# Lovely post - cat anal gland issues!



## MagicMelon (8 June 2017)

One of my bengals had impacted anal glands last year which the vet had to put her under anaesthetic to deal with. Shes showing signs of the problem again tonight so will book her into the vet tomorrow. My concern is this is going to be a regular thing and onviously its never nice putting her under anaesthetic very often (but shes not a cat you can do much with without her killing you). 

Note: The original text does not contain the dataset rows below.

-- ==== Sys2Proof/Laws/State.lean ====
section
/-! SUPPORT. One lemma per field per update of State, so that no later proof unfolds a record update. -/

namespace Sys2Proof.Machine

variable (s : State)

/-! ### `State.emit` -/

@[simp] theorem State.emit_cfg (e : Event) : (State.emit e s).cfg = s.cfg := rfl
@[simp] theorem State.emit_busy (e : Event) : (State.emit e s).busy = s.busy := rfl
@[simp] theorem State.emit_bs (e : Event) : (State.emit e s).bs = s.bs := rfl
@[simp] theorem State.emit_step (e : Event) : (State.emit e s).step = s.step := rfl
@[simp] theorem State.emit_op (e : Event) : (State.emit e s).op = s.op := rfl
@[simp] theorem State.emit_argV (e : Event) : (State.emit e s).argV = s.argV := rfl
@[simp] theorem State.emit_argA (e : Event) : (State.emit e s).argA = s.argA := rfl
@[simp] theorem State.emit_fv (e : Event) : (State.emit e s).fv = s.fv := rfl
@[simp] theorem State.emit_fa (e : Event) : (State.emit e s).fa = s.fa := rfl
@[simp] theorem State.emit_pos (e : Event) : (State.emit e s).pos = s.pos := rfl
@[simp] theorem State.emit_acc (e : Event) : (State.emit e s).acc = s.acc := rfl
@[simp] theorem State.emit_rx (e : Event) : (State.emit e s).rx = s.rx := rfl
@[simp] theorem State.emit_pollT (e : Event) : (State.emit e s).pollT = s.pollT := rfl
@[simp] theorem State.emit_sigacc (e : Event) : (State.emit e s).sigacc = s.sigacc := rfl
@[simp] theorem State.emit_sii (e : Event) : (State.emit e s).sii = s.sii := rfl
@[simp] theorem State.emit_sdi (e : Event) : (State.emit e s).sdi = s.sdi := rfl
@[simp] theorem State.emit_sci (e : Event) : (State.emit e s).sci = s.sci := rfl
@[simp] theorem State.emit_res (e : Event) : (State.emit e s).res = s.res := rfl
@[simp] theorem State.emit_mark (e : Event) : (State.emit e s).mark = s.mark := rfl
@[simp] theorem State.emit_target (e : Event) : (State.emit e s).target = s.target := rfl
@[simp] theorem State.emit_time (e : Event) : (State.emit e s).time = s.time := rfl
@[simp] theorem State.emit_host (e : Event) : (State.emit e s).host = s.host := rfl
@[simp] theorem State.emit_sess (e : Event) : (State.emit e s).sess = s.sess := rfl
@[simp] theorem State.emit_rails (e : Event) : (State.emit e s).rails = s.rails := rfl
@[simp] theorem State.emit_reads (e : Event) : (State.emit e s).reads = s.reads := rfl
@[simp] theorem State.emit_faults (e : Event) : (State.emit e s).faults = s.faults := rfl
@[simp] theorem State.emit_levels (e : Event) : (State.emit e s).levels = s.levels := rfl
@[simp] theorem State.emit_draws (e : Event) : (State.emit e s).draws = s.draws := rfl

/-! ### `State.raise` -/

@[simp] theorem State.raise_cfg (e : Event) : (State.raise e s).cfg = s.cfg := rfl
@[simp] theorem State.raise_busy (e : Event) : (State.raise e s).busy = s.busy := rfl
@[simp] theorem State.raise_bs (e : Event) : (State.raise e s).bs = s.bs := rfl
@[simp] theorem State.raise_step (e : Event) : (State.raise e s).step = s.step := rfl
@[simp] theorem State.raise_op (e : Event) : (State.raise e s).op = s.op := rfl
@[simp] theorem State.raise_argV (e : Event) : (State.raise e s).argV = s.argV := rfl
@[simp] theorem State.raise_argA (e : Event) : (State.raise e s).argA = s.argA := rfl
@[simp] theorem State.raise_fv (e : Event) : (State.raise e s).fv = s.fv := rfl
@[simp] theorem State.raise_fa (e : Event) : (State.raise e s).fa = s.fa := rfl
@[simp] theorem State.raise_pos (e : Event) : (State.raise e s).pos = s.pos := rfl
@[simp] theorem State.raise_acc (e : Event) : (State.raise e s).acc = s.acc := rfl
@[simp] theorem State.raise_rx (e : Event) : (State.raise e s).rx = s.rx := rfl
@[simp] theorem State.raise_pollT (e : Event) : (State.raise e s).pollT = s.pollT := rfl
@[simp] theorem State.raise_sigacc (e : Event) : (State.raise e s).sigacc = s.sigacc := rfl
@[simp] theorem State.raise_sii (e : Event) : (State.raise e s).sii = s.sii := rfl
@[simp] theorem State.raise_sdi (e : Event) : (State.raise e s).sdi = s.sdi := rfl
@[simp] theorem State.raise_sci (e : Event) : (State.raise e s).sci = s.sci := rfl
@[simp] theorem State.raise_res (e : Event) : (State.raise e s).res = s.res := rfl
@[simp] theorem State.raise_mark (e : Event) : (State.raise e s).mark = s.mark := rfl
@[simp] theorem State.raise_target (e : Event) : (State.raise e s).target = s.target := rfl
@[simp] theorem State.raise_time (e : Event) : (State.raise e s).time = s.time := rfl
@[simp] theorem State.raise_host (e : Event) : (State.raise e s).host = s.host := rfl
@[simp] theorem State.raise_sess (e : Event) : (State.raise e s).sess = s.sess := rfl
@[simp] theorem State.raise_rails (e : Event) : (State.raise e s).rails = s.rails := rfl
@[simp] theorem State.raise_reads (e : Event) : (State.raise e s).reads = s.reads := rfl
@[simp] theorem State.raise_faults (e : Event) : (State.raise e s).faults = s.faults := rfl
@[simp] theorem State.raise_levels (e : Event) : (State.raise e s).levels = s.levels := rfl
@[simp] theorem State.raise_draws (e : Event) : (State.raise e s).draws = s.draws := rfl

/-! ### `State.envTick` -/

@[simp] theorem State.envTick_cfg : (State.envTick s).cfg = s.cfg := rfl
@[simp] theorem State.envTick_busy : (State.envTick s).busy = s.busy := rfl
@[simp] theorem State.envTick_bs : (State.envTick s).bs = s.bs := rfl
@[simp] theorem State.envTick_step : (State.envTick s).step = s.step := rfl
@[simp] theorem State.envTick_op : (State.envTick s).op = s.op := rfl
@[simp] theorem State.envTick_argV : (State.envTick s).argV = s.argV := rfl
@[simp] theorem State.envTick_argA : (State.envTick s).argA = s.argA := rfl
@[simp] theorem State.envTick_fv : (State.envTick s).fv = s.fv := rfl
@[simp] theorem State.envTick_fa : (State.envTick s).fa = s.fa := rfl
@[simp] theorem State.envTick_pos : (State.envTick s).pos = s.pos := rfl
@[simp] theorem State.envTick_acc : (State.envTick s).acc = s.acc := rfl
@[simp] theorem State.envTick_rx : (State.envTick s).rx = s.rx := rfl
@[simp] theorem State.envTick_pollT : (State.envTick s).pollT = s.pollT := rfl
@[simp] theorem State.envTick_sigacc : (State.envTick s).sigacc = s.sigacc := rfl
@[simp] theorem State.envTick_sii : (State.envTick s).sii = s.sii := rfl
@[simp] theorem State.envTick_sdi : (State.envTick s).sdi = s.sdi := rfl
@[simp] theorem State.envTick_sci : (State.envTick s).sci = s.sci := rfl
@[simp] theorem State.envTick_res : (State.envTick s).res = s.res := rfl
@[simp] theorem State.envTick_mark : (State.envTick s).mark = s.mark := rfl
@[simp] theorem State.envTick_trace : (State.envTick s).trace = s.trace := rfl
@[simp] theorem State.envTick_host : (State.envTick s).host = s.host := rfl
@[simp] theorem State.envTick_sess : (State.envTick s).sess = s.sess := rfl
@[simp] theorem State.envTick_rails : (State.envTick s).rails = s.rails := rfl
@[simp] theorem State.envTick_reads : (State.envTick s).reads = s.reads := rfl
@[simp] theorem State.envTick_faults : (State.envTick s).faults = s.faults := rfl
@[simp] theorem State.envTick_levels : (State.envTick s).levels = s.levels := rfl
@[simp] theorem State.envTick_draws : (State.envTick s).draws = s.draws := rfl

/-! ### `State.refuse` -/

@[simp] theorem State.refuse_cfg (r : Refusal) : (State.refuse r s).cfg = s.cfg := rfl
@[simp] theorem State.refuse_busy (r : Refusal) : (State.refuse r s).busy = s.busy := rfl
@[simp] theorem State.refuse_bs (r : Refusal) : (State.refuse r s).bs = s.bs := rfl
@[simp] theorem State.refuse_step (r : Refusal) : (State.refuse r s).step = s.step := rfl
@[simp] theorem State.refuse_op (r : Refusal) : (State.refuse r s).op = s.op := rfl
@[simp] theorem State.refuse_argV (r : Refusal) : (State.refuse r s).argV = s.argV := rfl
@[simp] theorem State.refuse_argA (r : Refusal) : (State.refuse r s).argA = s.argA := rfl
@[simp] theorem State.refuse_fv (r : Refusal) : (State.refuse r s).fv = s.fv := rfl
@[simp] theorem State.refuse_fa (r : Refusal) : (State.refuse r s).fa = s.fa := rfl
@[simp] theorem State.refuse_pos (r : Refusal) : (State.refuse r s).pos = s.pos := rfl
@[simp] theorem State.refuse_acc (r : Refusal) : (State.refuse r s).acc = s.acc := rfl
@[simp] theorem State.refuse_rx (r : Refusal) : (State.refuse r s).rx = s.rx := rfl
@[simp] theorem State.refuse_pollT (r : Refusal) : (State.refuse r s).pollT = s.pollT := rfl
@[simp] theorem State.refuse_sigacc (r : Refusal) : (State.refuse r s).sigacc = s.sigacc := rfl
@[simp] theorem State.refuse_sii (r : Refusal) : (State.refuse r s).sii = s.sii := rfl
@[simp] theorem State.refuse_sdi (r : Refusal) : (State.refuse r s).sdi = s.sdi := rfl
@[simp] theorem State.refuse_sci (r : Refusal) : (State.refuse r s).sci = s.sci := rfl
@[simp] theorem State.refuse_res (r : Refusal) : (State.refuse r s).res = s.res := rfl
@[simp] theorem State.refuse_trace (r : Refusal) : (State.refuse r s).trace = s.trace := rfl
@[simp] theorem State.refuse_target (r : Refusal) : (State.refuse r s).target = s.target := rfl
@[simp] theorem State.refuse_time (r : Refusal) : (State.refuse r s).time = s.time := rfl
@[simp] theorem State.refuse_host (r : Refusal) : (State.refuse r s).host = s.host := rfl
@[simp] theorem State.refuse_sess (r : Refusal) : (State.refuse r s).sess = s.sess := rfl
@[simp] theorem State.refuse_rails (r : Refusal) : (State.refuse r s).rails = s.rails := rfl
@[simp] theorem State.refuse_reads (r : Refusal) : (State.refuse r s).reads = s.reads := rfl
@[simp] theorem State.refuse_faults (r : Refusal) : (State.refuse r s).faults = s.faults := rfl
@[simp] theorem State.refuse_levels (r : Refusal) : (State.refuse r s).levels = s.levels := rfl
@[simp] theorem State.refuse_draws (r : Refusal) : (State.refuse r s).draws = s.draws := rfl

/-! ### `State.txStart` -/

@[simp] theorem State.txStart_cfg (v a : Byte) : (State.txStart v a s).cfg = s.cfg := rfl
@[simp] theorem State.txStart_busy (v a : Byte) : (State.txStart v a s).busy = s.busy := rfl
@[simp] theorem State.txStart_step (v a : Byte) : (State.txStart v a s).step = s.step := rfl
@[simp] theorem State.txStart_op (v a : Byte) : (State.txStart v a s).op = s.op := rfl
@[simp] theorem State.txStart_argV (v a : Byte) : (State.txStart v a s).argV = s.argV := rfl
@[simp] theorem State.txStart_argA (v a : Byte) : (State.txStart v a s).argA = s.argA := rfl
@[simp] theorem State.txStart_rx (v a : Byte) : (State.txStart v a s).rx = s.rx := rfl
@[simp] theorem State.txStart_sigacc (v a : Byte) : (State.txStart v a s).sigacc = s.sigacc := rfl
@[simp] theorem State.txStart_sii (v a : Byte) : (State.txStart v a s).sii = s.sii := rfl
@[simp] theorem State.txStart_sdi (v a : Byte) : (State.txStart v a s).sdi = s.sdi := rfl
@[simp] theorem State.txStart_sci (v a : Byte) : (State.txStart v a s).sci = s.sci := rfl
@[simp] theorem State.txStart_res (v a : Byte) : (State.txStart v a s).res = s.res := rfl
@[simp] theorem State.txStart_mark (v a : Byte) : (State.txStart v a s).mark = s.mark := rfl
@[simp] theorem State.txStart_trace (v a : Byte) : (State.txStart v a s).trace = s.trace := rfl
@[simp] theorem State.txStart_target (v a : Byte) : (State.txStart v a s).target = s.target := rfl
@[simp] theorem State.txStart_time (v a : Byte) : (State.txStart v a s).time = s.time := rfl
@[simp] theorem State.txStart_host (v a : Byte) : (State.txStart v a s).host = s.host := rfl
@[simp] theorem State.txStart_sess (v a : Byte) : (State.txStart v a s).sess = s.sess := rfl
@[simp] theorem State.txStart_rails (v a : Byte) : (State.txStart v a s).rails = s.rails := rfl
@[simp] theorem State.txStart_reads (v a : Byte) : (State.txStart v a s).reads = s.reads := rfl
@[simp] theorem State.txStart_faults (v a : Byte) : (State.txStart v a s).faults = s.faults := rfl
@[simp] theorem State.txStart_levels (v a : Byte) : (State.txStart v a s).levels = s.levels := rfl
@[simp] theorem State.txStart_draws (v a : Byte) : (State.txStart v a s).draws = s.draws := rfl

Im wondering if theres a food I can give her to try and avoid this happening again? She has to have dry food which she helps herself to because if I give her a meal (even a tiny bit of tuna or half sachet of wet food) then she throws up. Shes on bloody expensive food already which is for "delicate" tummies. Is there something else that may be better? Will ask vet but think I did last time and they said no...


----------



## Mrs B (8 June 2017)

Hmm. Don't have the answer but just a couple of questions/thoughts:

First of all; does the vet have any idea why she would throw up after 'wet' food? 

Fwiw, if my bengals are at all upset in the tum department, I find that plain roast chicken settles them - most supermarkets do packs which work out cheaper than many more expensive wet foods. 

And have you tried her on raw food? Natural Instinct are a company we've used, although you have to buy frozen trays and defrost as you need it ... the cats thrived on it and a good side effect was even though one was still being litter trained, her poop had hardly any smell at all.

As far as I understand, more 'bulk' in the gut helps anal glands work normally, so maybe if you _could_ introduce some kind of meat as well as the dry in her diet, it'd help?

Be interested to hear what your vet says, though ...


----------



## MotherOfChickens (8 June 2017)

my cats and dogs get raw chicken feet (get them frozen in 1kg bags)-minimal meat, lots of bone?


----------



## rara007 (10 June 2017)

Anything high fiber.


----------



## MagicMelon (14 June 2017)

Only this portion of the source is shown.